Commit Graph

14 Commits

Author SHA1 Message Date
Alexander Suvorov bec4114bea Add compression support for ETC2A textures
This change makes it possible to use Crunch algorithms for ETC textures with Alpha channel.

Explanation:

For simplicity, Crunch algorithms currently do not use ETC2 specific modes (T, H or P). For this reason, the currently used ETC2A compression format is technically equivalent to ETC1 + Alpha. Note that ETC2 encoding is a superset of ETC1, so any texture, which consists of ETC1 color blocks and ETC2 Alpha blocks, can be correctly decoded by an ETC2A (ETC2_RGBA8) decoder.

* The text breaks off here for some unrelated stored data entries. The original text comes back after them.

-- ==== Sys2Proof/Machine/Operands.lean ====
section
/-! DEFINITION. Operands of the issuing word (R107): which codes each instruction names and how, the class-0 details of R115, readiness (R29, R69, R92, R101, R162), costs (R161, R183), reading and writing operands (R59, R69, R121), and issue (R32, R115, R121). -/

namespace Sys2Proof.Machine

/-- Units of an instruction (R111). -/
inductive UnitReq where
  | any | elem | cElem | seq
  deriving DecidableEq, Repr

/-- Kind of the issuing unit. -/
inductive UnitKind where
  | cElem | mElem | seq
  deriving DecidableEq, Repr

/-- How a word uses a field that holds operand codes (R107, R112, R153): a source; an inbound channel consumed, read and left, or consumed later by the array; an outbound channel; the two outputs of steer and the two sources of select.mrg with their predicate; a destination; a register or 16; a register that can be read back, with scale registers or without. -/
inductive Opnd where
  | src (c : BitVec 6)
  | inb (c : BitVec 6)
  | peek (c : BitVec 6)
  | stream (c : BitVec 6)
  | out (c : BitVec 6)
  | steer (t f : BitVec 6) (k : Nat)
  | merge (a b : BitVec 6) (k : Nat)
  | dst (c : BitVec 6)
  | dstReg (c : BitVec 6)
  | rw (c : BitVec 6)
  | rws (c : BitVec 6)
  deriving DecidableEq, Repr

/-- What beside its operands an instruction waits for (R29, R101, R162, R175 to R178, R223, R246, R263, R289, R315, R375). -/
inductive Wait where
  | none
  | access
  | at
  | gnext
  | array
  | race
  | place
  | pload
  | call
  | link
  | stream
  | queue (ag : Nat)
  | pair (ag : Nat)
  | sbar
  | patch (a : BitVec 6)
  | evset
  | evwait (a : BitVec 6)
  | tlb (a : Option (BitVec 6))
  deriving DecidableEq, Repr

/-- The memory access an instruction makes: its address operand and offset, whether it pays the atomic column of R161 and the PRED of a wave-ordered access; its size, whether it is defined on banks only (R161, R166), whether it writes, the operand without which it sends nothing, and the operand that gives the length of a range. -/
structure Access where
  addr : BitVec 6
  off : Word
  atomic : Bool
  pred : Option (BitVec 8)
  size : Nat := 8
  bankOnly : Bool := false
  write : Bool := false
  data : Option (BitVec 6) := none
  len : Option (BitVec 6) := none
  deriving DecidableEq, Repr

/-- What the encoding chapter and an instruction's own rule fix about its issue. cost excludes an access and the surcharges of outbound destinations. -/
structure Sig where
  unit : UnitReq := .any
  opnds : List Opnd := []
  details : List Nat := []
  cost : Nat := 0
  mem : Option Access := none
  wait : Wait := .none
  privileged : Bool := false
  free : Bool := false
  deriving DecidableEq, Repr

/-- Lane width of an LT code (R109, R136). -/
def laneWidth (lt : Nat) : Nat :=
  match lt with
  | 0 => 8
  | 1 => 16
  | 2 => 32
  | 3 => 16
  | 4 => 16
  | 5 => 32
  | 6 => 64
  | _ => 8

/-- Is an LT code an integer type (R109)? -/
def laneIsInt (lt : Nat) : Bool := lt ≤ 2

/-- The destinations of a widening conversion by its source type (R149). -/
def cvtTargets (st : Nat) : List Nat :=
  match st with
  | 7 => [3, 4, 5]
  | 8 => [3, 4, 5]
  | 3 => [5, 6]
  | 4 => [5, 6]
  | 5 => [6]
  | 0 => [1, 2, 3, 4, 5]
  | 1 => [2, 5]
  | 2 => [6]
  | _ => []

/-- LT codes a VOP accepts (R139, R149). -/
def laneTypes (vop st : Nat) : List Nat :=
  match vop with
  | 3 => [3, 4, 5, 6]
  | 4 => [3, 4, 5, 6]
  | 10 => [0, 1, 2, 6]
  | 11 => [0, 3, 4, 7, 8]
  | 13 => [5, 6]
  | 14 => [5, 6]
  | 15 => [5]
  | 16 => [5]
  | 17 => [3, 4, 5, 6]
  | 18 => cvtTargets st
  | 19 => [0, 1, 2, 6]
  | 20 => [0, 1, 2]
  | 21 => [0, 1, 2]
  | 22 => [0, 1, 2, 6]
  | _ => [0, 1, 2, 3, 4, 5, 6]

/-- Detail 7 of a packed-lane word (R138). -/
def laneDetails (vop lt st cc rm : Nat) : List Nat :=
  if (laneTypes vop st).contains lt && decide (rm ≤ 4) && (decide (cc ≤ 5) || (cc == 6 && !laneIsInt lt)) then [] else [7]

/-- Details of vcmp: its d field holds a predicate (3), and its lanes end at p7 (8) (R138). -/
def vcmpDetails (d lt cc : Nat) : List Nat :=
  laneDetails 9 lt 0 cc 0 ++ (if d ≥ 8 then [3] else []) ++ (if d % 8 + 64 / laneWidth lt > 8 then [8] else [])

/-- Costs of the packed-lane instructions (R139). -/
def laneCost (vop lt st : Nat) : Nat :=
  let by3 (i f d : Nat) : Nat := if laneIsInt lt then i else if lt = 6 then d else f
  match vop with
  | 2 => by3 3 4 8
  | 3 => by3 0 5 10
  | 4 => by3 0 5 10
  | 10 => 2
  | 11 => by3 3 5 5
  | 12 => by3 3 3 6
  | 13 => by3 0 4 8
  | 14 => by3 0 4 8
  | 15 => 6
  | 16 => 12
  | 17 => by3 0 4 8
  | 18 => if laneIsInt lt && laneIsInt st then 2 else if lt = 6 then 6 else 3
  | 19 => 2
  | 20 => 2
  | 21 => 2
  | 22 => 2
  | _ => by3 2 3 6

/-- Detail 8 where a raw number is out of range (R115). -/
def rawDetail (inRange : Bool) : List Nat := if inRange then [] else [8]

/-- Detail 7 of a wave SEQ (R97). -/
def seqDetail (seq : Nat) : List Nat := if seq = 0xFF then [7] else []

Compression scheme for ETC2 Alpha blocks is equivalent to the compression scheme for DXT5 Alpha blocks. ETC2 Alpha endpoint clusterization is performed based on the very same output of the Alpha palettizer which is used for DXT5 Alpha. The only part which is actually different is the Alpha endpoint optimization step.

In order to perform ETC2 Alpha encoding, we can first run the already existing algorithm for DXT5 Alpha endpoint optimization, in order to obtain the initial approximate solution. Then the approximate solution is refined based on the ETC2 Alpha modifier table. When performing raw ETC2A encoding, all the 16 ETC2 Alpha modifiers are used during optimization. However, when performing ETC2A quantization, for performance reasons, only 2 Alpha modifiers are currently used (modifier 13, which allows to perform precise approximation on short Alpha intervals, and modifier 11, which has more or less regularly distributed values, and is used for large Alpha intervals).

For compatibility reasons, ETC2 color compression wrappers have also been added to the code, though, as has been mentioned before, at the current moment ETC2 specific modes are not used, so ETC2 color compression is currently equivalent to ETC1 compression.

The ETC decoder functionality has been significantly extended, Crunch is now capable to decode ETC2 and ETC2A textures (input ETC2 textures can have T, H or P blocks).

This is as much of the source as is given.